(Note: This story was originally published Oct. 4, 2014 prior to the Seahawks' game against the Washington Redskins. Seahawks.com has chosen to feature the story again on April 1, 2015 - what would have been Sean Taylor's 32nd birthday)
No matter the opponent, you can find Kam Chancellor dissecting film of the Washington Redskins before every game.
The Seahawks strong safety isn't reliving his team's 2012 wild-card playoff win over the NFC East foe, no. He's watching highlights of former Redskins safety Sean Taylor, the team's 2004 first-round draft pick who Chancellor says he has tried to model his game after.

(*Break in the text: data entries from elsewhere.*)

-- ==== Sys2Proof/Tests/Slice0.lean ====
section
/-! SUPPORT. Tests: ill-formed terms that WellFormed refuses, a witness for the hypotheses of each statement with hypotheses, and
single commands against the values of the spec's worked examples. -/

namespace Sys2Proof.Tests

set_option Elab.async false

open Sys2Proof Sys2Proof.Machine

/-! ### Small states -/

def z : State := State.reset
def ref1 : OrderRef := .host 1 1
def live1 (op : Nat) : LiveOrder := { (default : LiveOrder) with tag := 1, gen := 1, opcode := op, handed := true }
/-- `s` with one order that has reached its function. -/
def ordered (op : Nat) (s : State) : State := { s with host := { s.host with live := [live1 op] } }
def later (n : Nat) (s : State) : State := { s with now := n }
def role1 : Role := { (default : Role) with id := 0x4001#16, bead := 3, epoch := 0x0100#16, st := .running, ckpt := some 1 }
def placed (r : Role) (s : State) : State := { s with place := { s.place with roles := [r] } }
def deckIs (d : Nat) (x : DeckSt) (s : State) : State := s.modDeck d (fun k => { k with st := x })
def atStep (n : Nat) (s : State) : State := { s with sup := { s.sup with step := n } }
def up (s : State) : State := { s with host := { s.host with linkUp := true } }

/-! ### Hypotheses that hold somewhere: the fabric and the placement -/

theorem witness_StepTakesTheFrontCommand : ({ z with pending := [.pcieFlr, .timeLatch] }).pending = .pcieFlr :: [.timeLatch] := by decide

theorem witness_IdleStepOnlyPassesTime :
    z.pending = [] ∧ z.time.slew = none ∧ 0 ≤ (z.now : Int) + z.clockOfs ∧ (z.now + 1) % (10 * msNs) ≠ 0
      ∧ ((later 9999999 z).pending = [] ∧ ((later 9999999 z).now + 1) % (10 * msNs) = 0) ∧ ∃ t, step z = .next t :=
  ⟨by decide, by decide, by decide, by decide, by decide, _, rfl⟩

def tok1 : Token := ⟨0x4001#16, 0x0100#16, 5⟩
def move1 : Move := ⟨2, 70, .heat, 0, false, [], [], [], [], []⟩

theorem witness_TokensHaveOneAcknowledge :
    let s := placed role1 z
    let moving := placed { role1 with st := .moving, move := some { move1 with from_ := 3 } } z
    let sent := { move1 with
      committed := true
      sweeps := [0]
      forwarding := [tok1] }
    let moved := placed { role1 with move := some sent } z
    let replacing (n : Nat) : State := placed { role1 with st := .replacing, waiting := List.replicate n tok1 } z
    (s.role tok1.role = some role1 ∧ role1.st ≠ .retired ∧ incarnation tok1.epoch = incarnation role1.epoch
      ∧ s.deckAsleep (deckOf 3) = false ∧ s.beadWorks 3 = true ∧ role1.st = .running ∧ role1.move = none ∧ role1.bead = 3)
    ∧ incarnation 0x0200#16 ≠ incarnation role1.epoch
    ∧ ((deckIs 0 .retention s).deck (deckOf 3)).st = .retention
    ∧ (∃ r, (replacing 31).role tok1.role = some r ∧ r.st = .replacing ∧ r.move = none ∧ r.waiting.length < 32)
    ∧ (∃ r, (replacing 32).role tok1.role = some r ∧ r.st = .replacing ∧ r.move = none ∧ 32 ≤ r.waiting.length)
    ∧ (∃ r m, moving.role tok1.role = some r ∧ r.st = .moving ∧ r.move = some m ∧ m.committed = false ∧ r.bead = 3)
    ∧ ∃ r m, moved.role tok1.role = some r ∧ r.st = .running ∧ r.move = some m ∧ m.committed = true ∧ m.from_ = 2 ∧ r.bead = 3
      ∧ tok1 ∈ m.forwarding := by
  refine ⟨by decide, by decide, by decide, ⟨_, rfl, by decide, rfl, by decide⟩, ⟨_, rfl, by decide, rfl, by decide⟩,
    ⟨_, _, rfl, rfl, rfl, rfl, rfl⟩, ⟨_, _, rfl, rfl, rfl, rfl, rfl, rfl, by decide⟩⟩

theorem witness_MemoryErrorsAreCorrectedOrPoison :
    let at_ : State := { z with fab := { z.fab with poisoned := [(.deckMemory, 7, 1)], scrubMem := .deckMemory, scrubIdx := 7, scrubWord := 5 } }
    let bad := placed role1 at_
    let tally : State := { z with tally := { z.tally with run := .running, prog := some ⟨0, [], [], [], [], [], [], []⟩ } }
    (z.memDown .deckMemory 7 = false ∧ z.memAsleep .deckMemory 7 = false ∧ (MemKind.deckMemory, 7, 1) ∉ z.fab.poisoned)
    ∧ z.memDown .beadStore 511 = false ∧ z.memDown .rodScratch 63 = false ∧ z.xingStopped 0x14 = false
    ∧ ((MemKind.deckMemory, 7, 1) ∈ bad.fab.poisoned ∧ bad.role role1.id = some role1 ∧ role1.st = .running)
    ∧ (((deckIs 7 .retention z).deck 7).st = .retention ∧ memDeck .deckMemory 7 = some 7 ∧ memDeck .rodScratch 63 = some 7
      ∧ memDeck .beadStore 511 = some 7 ∧ memDeck .lpddr 0 = none ∧ (deckIs 7 .retention z).memDown .rodScratch 63 = false)
    ∧ (tally.memDown .tallyCode 0 = false ∧ tally.tally.bank = 0 ∧ tally.tally.prog.isSome = true ∧ tally.tally.run ≠ .stopped)
    ∧ ({ z with fab := { z.fab with scrubOwed := [(.deckMemory, 7, 5)] } }).scrubOwes = some (.deckMemory, 7, 5)
    ∧ ({ z with fab := { z.fab with deckFail := [7] } }).memDown .deckMemory 7 = true
    ∧ (z.stopXing 0x14).xingStopped 0x14 = true
    ∧ (bad.scrubOwes = none ∧ bad.fab.scrubIdle = false ∧ bad.fab.scrubWord + 1 < scrubWords .deckMemory)
    ∧ (deckIs 7 .retention bad).memAsleep .deckMemory 7 = true ∧ (deckIs 7 .retention bad).scrubOwes = none := by decide

theorem witness_DecksPaceAndSleep :
    let s := later 3000000 z
    let r := deckIs 7 .retention (placed { role1 with bead := 511 } z)
    let w := deckIs 7 .waking z
    let p := { s with regs := [(rPaceCtl, 4#32)] }
    (7 < s.fab.decks.length ∧ (s.deck 7).st = .active ∧ (s.deck 7).hot = false ∧ (s.deck 7).lastStep + 50 * usNs ≤ s.now
      ∧ (s.deck 7).rail ≤ railMax false ∧ 39 < paceFloor false ∧ ¬ 40 < paceFloor false ∧ s.fld rPaceCtl 1 0 ≠ 1
      ∧ (s.deck 7).lastBacklog + msNs ≤ s.now)
    ∧ (p.deckAwake 7 = true ∧ (p.deck 7).idleSince + 2 * msNs ≤ p.now ∧ p.fld rPaceCtl 2 2 = 1 ∧ p.deckHoldsPinned 7 = false
      ∧ p.deckMoves 7 = false)
    ∧ (∃ x, r.role tok1.role = some x ∧ x.st ≠ .retired ∧ x.st ≠ .replacing ∧ incarnation tok1.epoch = incarnation x.epoch
      ∧ deckOf 511 = 7 ∧ (r.deck 7).st = .retention)
    ∧ (r.memDown .deckMemory 7 = false ∧ memDeck .deckMemory 7 = some 7 ∧ (r.deck 7).st = .retention) ∧ ((w.deck 7).st = .waking ∧ (w.deck 7).held = []) := by
  refine ⟨by decide, by decide, ⟨_, rfl, by decide, by decide, by decide, rfl, rfl⟩, by decide, by decide⟩

theorem witness_HeatShedsAndTrips :
    let shed := z.modDeck 0 (fun k => { k with st := .shedding, hot := true })
    (z.fab.decks.length = 8 ∧ z.cal.tofs.getD 0 0 = 0#32 ∧ tempOf z.shedC + 1 ≤ 1023 ∧ (z.deck 0).hot = false)
    ∧ ((shed.deck 0).hot = true ∧ tempOf (shed.shedC - 3) ≤ 1023) ∧ tempOf 125 < 757 ∧ 0 ∉ z.fab.deckFail := by decide

theorem witness_CrossingsStopAndRestart :
    let busy := z.modXing 0x13 (fun c => { c with done := 3, tookAt := some 0 })
    ((z.xing 22).stopped = false ∧ (z.xing 22).done ≤ 0 ∧ 22 < z.fab.crossings.length)
    ∧ ((busy.xing 0x13).stopped = false ∧ 2 < (busy.xing 0x13).done)
    ∧ ((z.stopXing 0).xing 0).stopped = true ∧ xingMerging 0x13 = true ∧ xingMerging 0 = false
    ∧ (busy.xing 0x13).carries 0x13 busy.now true = true ∧ (z.xing 0x13).carries 0x13 z.now true = false := by decide

theorem witness_FaultsIsolateTheirParts :
    let small : List Part := [.deck 0, .deck 1, .deck 2, .deck 4, .deck 5]
    z.beadWorks 511 = true ∧ 63 ∉ z.fab.rodFail ∧ 63 / 8 ∉ z.fab.deckFail ∧ 7 ∉ z.fab.deckFail ∧ 1 ∉ z.fab.frameLost
    ∧ (z.holdAtDeck 7 (.token tok1 511 false)).fab.deckFail = []
    ∧ (atStep 4 z).sup.step = 4 ∧ (atStep 4 z).sup.holdUp = false
    ∧ ((atStep 4 z).scanned small []).placementOk [⟨0x4000#16, 200, 6⟩, ⟨0x4001#16, 400, 3⟩] = true := by decide +kernel

theorem witness_MovesFreezeCommitAndFence :
    let plan : MovePlan := ⟨0x1001#16, 70, .heat, 0, 0, true⟩
    let r : Role := { role1 with id := 0x1001#16, ckpt := some 2 }
    let hot := placed r { z with
      now := 10000000
      regs := [(rPlaceCtl, 0x50F#32)]
      place := { z.place with shiftEn := .enabled }
      fab := { z.fab with decks := z.fab.decks.set 0 { z.deck 0 with temp := 676 } } }
    let m := { move1 with
      committed := true
      sweeps := [0] }
    (hot.role r.id = some r ∧ hot.place.shiftEn = .enabled ∧ hot.place.lastEval + 10 * msNs ≤ hot.now ∧ hot.moveOk plan = true)
    ∧ (move1.committed = false ∧ z.beadWorks move1.target = true ∧ z.deckAwake (deckOf move1.target) = true
      ∧ z.deckEligible (deckOf move1.target) = true
      ∧ (z.modDeck 1 (fun k => { k with hot := true })).deckEligible (deckOf move1.target) = false)
    ∧ (m.committed = true ∧ 0 ∈ m.sweeps)
    ∧ (role1.resend = [] ∧ (placed role1 z).roleDown role1.id = false
      ∧ ∀ q ∈ (placed role1 z).place.roles, q.retireAfter = true → q.move ≠ none ∧ q.id ≠ role1.id)
    ∧ ((ordered 0x0202 z).orderReady ref1 0x0202 = true ∧ z.place.shiftEn = .disabled)
    ∧ (ordered 0x0201 z).orderReady ref1 0x0201 = true ∧ 48 + 64 + 16 + 112 ≤ z.workingBeads := by decide +kernel

/-! ### The model, the Reckoner -/

/-- A model of one network, two nodes, a pipe, a zone and a host measurement, for house 1; signed by the key of `vendorKey`. -/
def modelImg : List Byte :=
  beBytes 48 0x4f505a4d010040000100050001000000e00100000000000000000000000000005749544e455353000000000000000000
    ++ beBytes 48 0x0000000000000000000000002449dfd9010020009000000001000000440c6deb02002000b00000000200000038e22e74
    ++ beBytes 48 0x03002000f000000001000000be2baed00a0020001001000001000000ca23bbb20b0030003001000001000000a93baae5
    ++ beBytes 48 0x00000000007c924833938d433393b0433393a1434e455400000000000000000000000002000000000050c34700247449
    ++ beBytes 48 0x000000000000000000401c460000000001000001000000000050c34700247449000000000000000000401c4600000000
    ++ beBytes 48 0x00000000010000000000c842cdcccc3d6f12033a0000803f00007a440000003f0000000000007a440000003f0ad7233c
    ++ beBytes 48 0x00409c460050c347000001005a300000000000030000ffff00000000000000000000c8420000803f0000000000000000
    ++ beBytes 48 0x0024f4490000000000000000000000006b17d1f2e12c4247f8bce6e563a440f277037d812deb33a0f4a13945d898c296
    ++ beBytes 48 0x4fe342e2fe1a7f9b8ee7eb4a7c0f9e162bce33576b315ececbb6406837bf51f57cf27b188d034f7e8a52380304b51ac3
    ++ beBytes 48 0xc08969e277f21b35a60b48fc476699788817f983c511a5c2cf9d849ba94423b7437678415771dcb39c530f4a977fb9e2


def load1 : ModelLoad := ⟨ref1, modelImg, 480, false, false, false, .checking, 0, false, false, false, 0⟩
def loading (l : ModelLoad) (s : State) : State := { s with model := { s.model with load := some l } }
/-- A tablet of house 1 with the key fused. -/
def house1 : State := { z with
  regs := [(rGlbHouse, 1#32)]
  fuses := { z.fuses with house := sha256 vendorKey } }
/-- The same with the model of `modelImg` running. -/
def running1 : State := { house1 with
  model := { house1.model with slots := [⟨modelImg, 1⟩, default], runSlot := some 0, run := modelImg } }

theorem witness_modelChecks : (modelChecks (house1.checkEnv (some 480) none false) modelImg).status = 0 := by decide +kernel

theorem witness_ModelLoadsStageByStage :
    let ready (at_ : Nat) (s : State) : State := loading { load1 with stage := .ready, readyAt := at_ } s
    ((ordered 0x0301 z).orderReady ref1 0x0301 = true ∧ z.model.load = none ∧ (loading load1 (ordered 0x0301 z)).model.load ≠ none)
    ∧ ((loading load1 house1).model.load = some load1 ∧ load1.stage = .checking ∧ load1.validateOnly = false)
    ∧ (modelChecks (z.checkEnv (some 0) none false) []).status ≠ 0
    ∧ ((loading { load1 with stage := .writing } z).standbyThere = false ∧ load1.retried = false)
    ∧ (0 ≤ (ready 0 z).tickNow ∧ (ready 0 z).twin.en = .disabled ∧ load1.twinOk = false) ∧ (ready 1 z).tickNow < 1
    ∧ ((ordered 0x0302 (ready 0 z)).orderReady ref1 0x0302 = true ∧ (ordered 0x0302 (ready 1 z)).orderReady ref1 0x0302 = true)
    ∧ (ordered 0x0302 z).orderReady ref1 0x0302 = true ∧ (ordered 0x0303 z).orderReady ref1 0x0303 = true := by decide +kernel

theorem witness_SwapAndReplacementRestart :
    let r : Role := { role1 with id := 0x1001#16, st := .replacing, waiting := [tok1] }
    ({ later 1000000000 running1 with model := { running1.model with swapDue := true } }).swapOk = true ∧ z.swapOk = false
    ∧ r.id = roleIdOf 1 1 ∧ (placed r z).role r.id = some r ∧ (placed r z).mayRestart r 3 = true
    ∧ (placed r { z with fab := { z.fab with beadFail := [3] } }).mayRestart r 200 = true ∧ roleKind r.id ≠ 6 ∧ roleKind r.id ≠ 4
    ∧ roleKind r.id ≠ 5 := by decide +kernel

"Just the tenacity of it," Chancellor admired of Taylor''s play from his locker this week ahead of Seattle's Monday Night Football matchup with the Redskins in Washington, D.C. "The way he showed his passion for the game and the way that he used his God-given ability. He was blessed to be tall, blessed to be strong, blessed to run fast, and he used every bit of his body in his game.
"That's something I was definitely inspired by about him - just using his God-given ability and taking advantage of it."
Chancellor, a Norfolk, Va. native who grew up a fan of the nearby Redskins, refers to Taylor's on-field efforts in the past-tense because the Washington safety died on Nov. 27, 2007. Injuries from a gunshot he sustained by intruders to his Miami-area home brought a far-too-early end to the 24-year-old's life and promising NFL career.
"Before every game I've got to watch him," Chancellor said. "It just puts more aggression into me, man. Just like, 'Boom' - this is what I've got to do. I watch it and say, 'This is what I've got to do every game.' "
At 6-foot-3 and 232 pounds, Chancellor has even more size than the 6-foot-2, 212-pound Taylor did. To accentuate their intimidating stature, the pair has showcased a rare combination of speed, strength, and agility while demonstrating a hard-hitting mentality that made each a true game-changing force.
In his nearly four seasons with the Redskins (2004-07), Taylor racked up 344 tackles, 12 interceptions, 41 passes defensed, four forced fumbles, and was named to the Pro Bowl twice.
After four seasons with the Seahawks (2010-13), Chancellor's numbers looked eerily similar to Taylor's - 290 tackles, seven interceptions, 25 passes defensed, three forced fumbles, two Pro Bowl honors, and one second-team All-Pro mention. And it's worth noting the Seahawks' 2010 fifth-round pick spent his rookie year as a reserve behind veteran Lawyer Milloy.
Chancellor was in his second season at Virginia Tech when Taylor died. He took the news of his hero's passing particularly hard.
"It was tough because I knew I wasn't going to get a chance to meet him," Chancellor said. "That was one of the guys I wanted a chance to meet and try to get some insight from, think like he thinks, pick his brain a little bit. But unfortunately I didn't get a chance to."
If given a chance, Chancellor said he'd ask Taylor what drove him to play the way he did. Then, he'd ask Taylor if he could train alongside him to catch a glimpse of the things Taylor did to keep his game sharp.
Missing that opportunity to meet Taylor has motivated Chancellor to go out of his way to make sure he connects with up-and-coming athletes who admire his own play.
"I kind of want to finish out the legacy myself," Chancellor said. "I'm always there trying to reach out to the guys who say they look up to me now. I try to reach back and not let them miss their opportunity to talk to me."
And despite missing a chance to meet his role model, the Seahawks' defensive captain is adamant Taylor's presence is there with every hit he delivers.
"He's still with me forever," Chancellor said of his link to Taylor. "He's with me in the game, on my shoulder every week."